═══ Exercise material ═══

-- ==== Sys2Proof/Machine/Flags.lean ====
section
/-! DEFINITION. The flags of STATUS and the codes the status registers read (10_state.md R27, R28, R47). The
block has no arithmetic condition codes. -/

namespace Sys2Proof.Machine

/-- The cause codes of 60_exceptions.md R321. -/
def Cause.code : Cause → Nat
  | .illegalCommand => 1
  | .outOfRange => 2
  | .invalidValue => 3
  | .conflictingCode => 4
  | .emptyInput => 5
  | .streamClosed => 6
  | .endOfStream => 7
  | .missingChild => 8
  | .malformedTree => 9
  | .ioError => 10

/-- STATUS.CAUSE: 0 when FAULT = 0 (10_state.md R27). -/
def causeCode : Option Cause → Nat
  | none => 0
  | some c => c.code

/-- The report codes of 60_exceptions.md R327. -/
def Report.code : Report → Nat
  | .none => 0
  | .success => 1
  | .emptyInput => 2
  | .failure => 3
  | .cancelled => 4

/-- The STATUS word (10_state.md R27): FAULT bit 0, CAUSE bits 15:8, EOS bit 16, RD_OPEN bit 17, WR_OPEN bit 18;
"bits not listed read 0". -/
def State.status (s : State) : Nat :=
  s.fault.isSome.toNat + causeCode s.fault * 2 ^ 8 + s.eos.toNat * 2 ^ 16
    + s.reader.isOpen.toNat * 2 ^ 17 + s.writer.isOpen.toNat * 2 ^ 18

end Sys2Proof.Machine
end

═══

Print all the entries exactly as written.

-- ==== Sys2Proof/Machine/Flags.lean ====
section
/-! DEFINITION. The flags of STATUS and the codes the status registers read (10_state.md R27, R28, R47). The
block has no arithmetic condition codes. -/

namespace Sys2Proof.Machine

/-- The cause codes of 60_exceptions.md R321. -/
def Cause.code : Cause → Nat
  | .illegalCommand => 1
  | .outOfRange => 2
  | .invalidValue => 3
  | .conflictingCode => 4
  | .emptyInput => 5
  | .streamClosed => 6
  | .endOfStream => 7
  | .missingChild => 8
  | .malformedTree => 9
  | .ioError => 10

/-- STATUS.CAUSE: 0 when FAULT = 0 (10_state.md R27). -/
def causeCode : Option Cause → Nat
  | none => 0
  | some c => c.code

/-- The report codes of 60_exceptions.md R327. -/
def Report.code : Report → Nat
  | .none => 0
  | .success => 1
  | .emptyInput => 2
  | .failure => 3
  | .cancelled => 4

/-- The STATUS word (10_state.md R27): FAULT bit 0, CAUSE bits 15:8, EOS bit 16, RD_OPEN bit 17, WR_OPEN bit 18;
"bits not listed read 0". -/
def State.status (s : State) : Nat :=
  s.fault.isSome.toNat + causeCode s.fault * 2 ^ 8 + s.eos.toNat * 2 ^ 16
    + s.reader.isOpen.toNat * 2 ^ 17 + s.writer.isOpen.toNat * 2 ^ 18

end Sys2Proof.Machine
end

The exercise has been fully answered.